EXTRACTED MATERIAL:

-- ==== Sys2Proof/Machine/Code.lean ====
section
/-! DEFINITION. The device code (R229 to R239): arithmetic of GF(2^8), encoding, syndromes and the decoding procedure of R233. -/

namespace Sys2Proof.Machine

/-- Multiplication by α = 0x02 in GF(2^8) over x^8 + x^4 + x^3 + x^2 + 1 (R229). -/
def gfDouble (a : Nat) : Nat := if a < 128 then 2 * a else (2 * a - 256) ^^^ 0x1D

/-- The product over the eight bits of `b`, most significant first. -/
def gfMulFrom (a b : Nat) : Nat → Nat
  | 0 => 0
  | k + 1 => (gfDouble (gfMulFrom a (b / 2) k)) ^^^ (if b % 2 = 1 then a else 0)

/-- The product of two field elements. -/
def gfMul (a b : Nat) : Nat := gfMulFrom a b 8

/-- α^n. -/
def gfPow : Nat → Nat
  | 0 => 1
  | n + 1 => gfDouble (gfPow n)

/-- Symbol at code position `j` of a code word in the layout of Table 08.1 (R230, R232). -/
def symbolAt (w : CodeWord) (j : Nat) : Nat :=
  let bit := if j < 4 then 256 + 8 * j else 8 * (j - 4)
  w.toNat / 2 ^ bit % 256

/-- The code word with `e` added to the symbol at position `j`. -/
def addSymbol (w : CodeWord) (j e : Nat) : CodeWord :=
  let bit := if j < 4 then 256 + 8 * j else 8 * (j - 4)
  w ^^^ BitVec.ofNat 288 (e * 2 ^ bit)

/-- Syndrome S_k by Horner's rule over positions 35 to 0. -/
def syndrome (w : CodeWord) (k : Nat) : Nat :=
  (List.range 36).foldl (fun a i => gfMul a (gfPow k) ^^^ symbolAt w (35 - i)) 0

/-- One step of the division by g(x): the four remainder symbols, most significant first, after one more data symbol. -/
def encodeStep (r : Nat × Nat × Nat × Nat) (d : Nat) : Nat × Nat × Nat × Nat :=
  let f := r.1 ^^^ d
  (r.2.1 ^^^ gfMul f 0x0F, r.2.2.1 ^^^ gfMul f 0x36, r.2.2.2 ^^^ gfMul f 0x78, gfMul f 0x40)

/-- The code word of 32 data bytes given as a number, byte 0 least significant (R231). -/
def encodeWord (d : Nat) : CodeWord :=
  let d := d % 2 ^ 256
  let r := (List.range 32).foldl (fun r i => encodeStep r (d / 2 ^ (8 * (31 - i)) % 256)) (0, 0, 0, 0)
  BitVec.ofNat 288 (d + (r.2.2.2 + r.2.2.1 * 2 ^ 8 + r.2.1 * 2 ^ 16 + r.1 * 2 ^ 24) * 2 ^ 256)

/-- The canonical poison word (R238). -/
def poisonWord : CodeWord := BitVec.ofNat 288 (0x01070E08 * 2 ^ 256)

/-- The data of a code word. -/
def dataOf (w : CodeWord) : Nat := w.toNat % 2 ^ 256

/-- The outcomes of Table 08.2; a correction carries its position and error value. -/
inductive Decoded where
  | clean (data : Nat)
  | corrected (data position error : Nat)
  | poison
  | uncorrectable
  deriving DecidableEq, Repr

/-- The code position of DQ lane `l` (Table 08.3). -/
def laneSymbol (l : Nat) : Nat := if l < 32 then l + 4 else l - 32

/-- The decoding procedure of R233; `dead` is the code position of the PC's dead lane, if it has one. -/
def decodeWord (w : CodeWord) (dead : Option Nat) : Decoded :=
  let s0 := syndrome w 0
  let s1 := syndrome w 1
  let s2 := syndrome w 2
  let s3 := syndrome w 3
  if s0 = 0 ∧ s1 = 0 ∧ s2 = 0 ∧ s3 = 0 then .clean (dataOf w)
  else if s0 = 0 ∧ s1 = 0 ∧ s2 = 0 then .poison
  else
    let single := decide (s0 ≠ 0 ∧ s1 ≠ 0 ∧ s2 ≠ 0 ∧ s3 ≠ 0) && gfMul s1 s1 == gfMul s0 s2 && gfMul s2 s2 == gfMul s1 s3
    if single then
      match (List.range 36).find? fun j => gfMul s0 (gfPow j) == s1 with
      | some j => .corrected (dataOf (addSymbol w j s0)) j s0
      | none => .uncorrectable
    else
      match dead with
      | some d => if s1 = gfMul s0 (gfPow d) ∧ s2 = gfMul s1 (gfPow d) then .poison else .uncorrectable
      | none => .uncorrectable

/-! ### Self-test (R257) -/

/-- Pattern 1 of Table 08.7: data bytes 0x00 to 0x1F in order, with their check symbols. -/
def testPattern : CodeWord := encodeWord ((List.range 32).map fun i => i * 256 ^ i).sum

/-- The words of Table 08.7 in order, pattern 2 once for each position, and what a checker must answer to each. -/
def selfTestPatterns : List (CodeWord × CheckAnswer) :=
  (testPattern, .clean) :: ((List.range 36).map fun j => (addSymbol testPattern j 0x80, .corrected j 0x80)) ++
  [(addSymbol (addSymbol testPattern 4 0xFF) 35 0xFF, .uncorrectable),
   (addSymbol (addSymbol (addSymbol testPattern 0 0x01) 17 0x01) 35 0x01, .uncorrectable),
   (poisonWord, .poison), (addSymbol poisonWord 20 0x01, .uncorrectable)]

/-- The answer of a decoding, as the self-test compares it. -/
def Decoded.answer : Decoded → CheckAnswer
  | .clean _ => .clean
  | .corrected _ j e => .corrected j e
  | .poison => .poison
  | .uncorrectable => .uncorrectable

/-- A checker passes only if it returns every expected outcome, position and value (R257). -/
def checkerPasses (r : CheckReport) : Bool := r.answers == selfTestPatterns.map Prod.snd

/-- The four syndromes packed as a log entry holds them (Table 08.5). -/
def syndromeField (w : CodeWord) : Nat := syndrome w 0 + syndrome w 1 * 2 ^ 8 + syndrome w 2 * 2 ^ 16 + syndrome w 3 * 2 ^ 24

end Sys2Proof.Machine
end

WORK TO COMPLETE:
Look through the entries above; copy every line holding the string "bytes".

RESULT OF THIS EXERCISE:
/-- The code word of 32 data bytes given as a number, byte 0 least significant (R231). -/
/-- Pattern 1 of Table 08.7: data bytes 0x00 to 0x1F in order, with their check symbols. -/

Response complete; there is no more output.